Saturday
Aug212021

Outdoor Worship - August 2021

The beginning of in-person worship!
Next outdoor service:  September 5th.
Monday
Aug092021

You're Invited

Jesus invites us to a meal. It is an extraordinary invitation to do an ordinary thing: form bonds of love and community through shared food and drink. Like Wisdom inviting us to the feast of insight (Prov. 9:1-6), Jesus’ invitation to share in the meal of his body and blood teaches us about the breadth and depth of God’s love and about God’s desire for us to abide in that love (John 6:56).
 

Jesus’ audience asks a reasonable question: “How can this man give us his flesh to eat?” (John 6:52). Jesus’ answer doesn’t really address the question; instead, he reiterates that he is the true bread from heaven, the true source of eternal life. This must have been off-putting to his listeners. Eat flesh? Drink blood?

And yet, here we find a profoundly grace-filled invitation—abide in me—and a promise: through this meal I abide in you. We are invited to not only join Jesus at the table, but to be at home in the love of God, knowing that Christ makes his home in our hearts and lives too. So come: eat, and get to know God.

From Sundays and Seasons

Saturday
Jul312021

From Rumbling Tummies to Living Bread

In the Old Testament we hear the stories of "manna from heaven" to feed the hungry Israelites.  In the New Testament we hear of Jesus feeding thousands from 5 fish and 2 loaves of bread. After filling the immediate need for food, Jesus says, "I am the bread of life."  This move us from rumbling tummies to a refocusing on the blessings poured out and the primary benefactor. We see the gifts of God, which come in a variety of ways: physical nourishment, roles and talents lifted up in community, new life given now and into the ages of ages.
 
We find that the gifts are responses to various actions—complaining, building for the future, longing for signs of promise and hope. Yet each of these actions and the gifts mean little if we are not able to see the one who is the giver and to recognize that the gifts are not merely about what we can do to get them or what signs are needed to prove them; rather, it is about trust in God, who is the source of life and living—the one who provides the true bread from heaven.
 
Our role in this story is to tell the history of God’s giving, similar to the psalmist. It is to open our eyes to the way the bread of heaven is sustaining us today, physically and spiritually.
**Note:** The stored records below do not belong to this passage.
-- ==== Sys2Proof/Tests/Slice0.lean ====
section
/-!
SUPPORT. Tests: ill-formed commands are refused, words of the Soli engine written out from Tables 10-2 and 10-3 decode as they stand there, and
for each statement with hypotheses a state and operands that meet them, at the boundaries of its clauses.
-/
namespace Sys2Proof.Tests

open Sys2Proof.Machine Sys2Proof.Safety

/-! ### Well-formed commands -/

/-- A Flailo command without data, and one whose data is shorter than its length says. -/
def head0 : FlailoHead := ⟨0, 0, [], 0⟩
def headShort : FlailoHead := ⟨0, 8, [1], 0⟩

theorem test_wf_black : (Instr.imagerStepDone .w ⟨0, []⟩).wf = false ∧ (Instr.imagerStepDone .h ⟨0, List.replicate 1280 0⟩).wf = true := by
  refine ⟨by decide, ?_⟩
  show decide ((List.replicate 1280 (0 : Code)).length = 4 * planeWidth .h) = true
  rw [List.length_replicate]
  decide

theorem test_wf_scan : (Instr.scanComplete [] ⟨[], []⟩).wf = false
    ∧ (Instr.scanComplete (List.replicate 8 (List.replicate 16 0)) ⟨[[], []], []⟩).wf = false
    ∧ (Instr.scanComplete (List.replicate 8 (List.replicate 16 0)) ⟨List.replicate 2 (List.replicate 16 0), []⟩).wf = true := by decide

theorem test_wf_data : (Instr.load headShort 7000 []).wf = false ∧ (Instr.verify headShort).wf = false
    ∧ (Instr.calWrite headShort 7000 []).wf = false ∧ (Instr.seal headShort).wf = false ∧ (Instr.info headShort).wf = false
    ∧ (Instr.flailoUnknownOpcode 9 headShort).wf = false ∧ (Instr.read headShort).wf = false ∧ (Instr.load head0 7000 []).wf = true := by decide

theorem test_wf_shape : (Instr.darkCal head0 true ⟨[], []⟩ []).wf = false ∧ (Instr.darkCal headShort true ⟨[], []⟩ []).wf = false
    ∧ (Instr.touchCal head0 []).wf = false ∧ (Instr.touchCal headShort []).wf = false := by decide

/-- An ill-formed command is refused by name. -/
theorem test_refused : exec (.imagerStepDone .w ⟨0, []⟩) State.reset = .refused (.illFormed "IMAGER_STEP_DONE") := rfl

/-! ### Words of the Soli engine, bit by bit -/

/-- SREG v1, 0: OP 0x28, D 1. -/
theorem test_decode_sreg : soliDecode 0 0b101000_00001_00000_000000000000_0000 = .sreg 0 Guard.always 1 0 := by decide

/-- CMPI.LT p1, v1, 5: OP 0x2A, PD 1, COND 2, A 1, IMM11 5. -/
theorem test_decode_cmpi : soliDecode 0 0b101010_001_010_00001_00000000101_0000 = .cmpi 0 Guard.always 1 .lt 1 5 := by decide

/-- RPUSH +6: OP 0x1A, no guard. -/
theorem test_decode_rpush : soliDecode 0 0b011010_0000000000000000000110_0000 = .rpush 0 6 := by decide

/-- BRA +3 under not p1: OP 0x19, G 1, N 1. -/
theorem test_decode_bra : soliDecode 0 0b011001_0000000000000000000011_1_001 = .bra 0 ⟨1, true⟩ 3 := by decide

/-- ADDI v2, v0, 100: OP 0x20, D 2. -/
theorem test_decode_addi : soliDecode 0 0b100000_00010_00000_000001100100_0000 = .addi 0 Guard.always 2 0 100 := by decide

/-- ADD v3, v1, v2: OP 0x01. -/
theorem test_decode_add : soliDecode 0 0b000001_00011_00001_00010_000_0000_0000 = .add 0 Guard.always 3 1 2 := by decide

/-- LDH v4, [v2 - 2], counter 1: OP 0x31, OFF10 -2. -/
theorem test_decode_ldh : soliDecode 0 0b110001_00100_00010_1111111110_01_0000 = .ldh 0 Guard.always 4 2 0x3FE 1 [] := by decide

/-- STW v5, [v6 + 4]: OP 0x35. -/
theorem test_decode_stw : soliDecode 0 0b110101_00101_00110_0000000100_00_0000 = .stw 0 Guard.always 5 6 4 [] := by decide

/-- LUI v7, 0x8001: OP 0x27, IMM16 above bit 4, which is 0. -/
theorem test_decode_lui : soliDecode 0 0b100111_00111_1000000000000001_0_0000 = .lui 0 Guard.always 7 0x8001 := by decide

/-- PLOG p2 = p1 AND NOT p3: OP 0x2B, LOP 3. -/
theorem test_decode_plog : soliDecode 0 0b101011_010_11_001_011_00000000000_0000 = .plog 0 Guard.always 2 .andNot 1 3 := by decide

/-- CPOST cue 9, +2: OP 0x3D. -/
theorem test_decode_cpost : soliDecode 0 0b111101_0001001_000000010_000000_0000 = .cpost 0 Guard.always 9 2 [] := by decide

/-- WAITLC counter 3, 5: OP 0x38. -/
theorem test_decode_waitlc : soliDecode 0 0b111000_0000000000_000101_0000_11_0000 = .waitlc 0 Guard.always 5 3 := by decide

/-- RSYNC, and the same opcode with a bit that must be 0 set; an opcode that no row has. -/
theorem test_decode_invalid : soliDecode 0 0b011011_00000000000000000000000000 = .rsync 0
    ∧ soliDecode 0 0b011011_00000000000000000000000001 = invalidWord 0 ∧ soliDecode 0 (0x3F * 2 ^ 26) = invalidWord 0 := by decide

/-! ### States of the witnesses -/

/-- ROM and OTP whose image in the first OTP slot, at SEL 6, has these bytes. -/
def image (cells : List Host.Cell) : Nvm := ⟨[], cells.map fun x => (0x400000 + x.1, x.2), [0x80000], true, []⟩

/-- A running module with an empty image at SEL 6, on an otherwise idle bar. -/
def up : State := { State.reset with
  nvm := ⟨[], [], [3], true, []⟩
  aon := { Aon.lost with on := true, leak := some 3, bar := 7 }
  supply := ⟨true, true, false, false, true, true, true, false, 4⟩
  boot := { Boot.zero with straps := ⟨6, false, false, false⟩ }
  metro := { Metro.off with on := true, slot := 100, len := 1600000 }
  cond := { Conductor.zero with phase := .running, state := .mezzo } }

/-- The same module in another phase, at another slot, with fixed actions or entries to come. -/
def phased (p : Phase) : State := { up with cond := { up.cond with phase := p } }
def atSlot (n : Nat) : State := { up with metro := { up.metro with slot := n } }
def dueIn (d : Due) : State := { up with metro := { up.metro with due := [d] } }
def entryIn (kind : Nat) (arg : BitVec 16) : State := { up with metro := { up.metro with issue := [⟨100, kind, arg⟩] } }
And as a community living in God’s promise, we look to the one God sends to us as the bread of life. In many early Hebrew and Greek writings, the stomach was a driving force and a place where hope and faith were lodged. The readings point us to see how a longing for food opens a greater dwelling place for the gifts of faith and promise. From our physical depths we are called to experience a greater spiritual reality.
- adapted from Sundays and Seasons
Saturday
Jul172021

Bless your eyes

May God who comes to us in the things of this world, bless your eyes and be in your seeing. 
May Christ who looks upon you with deepest love, bless your eyes and widen your gaze. 
May the Spirit who perceives what is and what yet may be, bless your eyes and sharpen your vision. 
May the sacred three bless your eyes and cause you to always see.  AMEN

Sunday
Jul042021

Fill me Lord

I offer myself to you, loving God.
May your will be my guide. 
May your love be the pattern of my life. 
May your way be my hope. 
May your path be my help. 
I surrender to you my hopes, my dreams, my goals, my ambitions. 
I place them all into your loving care: including my family, my friends, my life and my future,
my fears, my sorrows, my sense of loss, my pain and numbness, my sadness and all my hurt. 
Fill me, God, here and now with the sense of your presence and a sense of your empowering spirit. 
Renew my faith and rebirth my spirit so that I may live with hope and confidence this day and every day.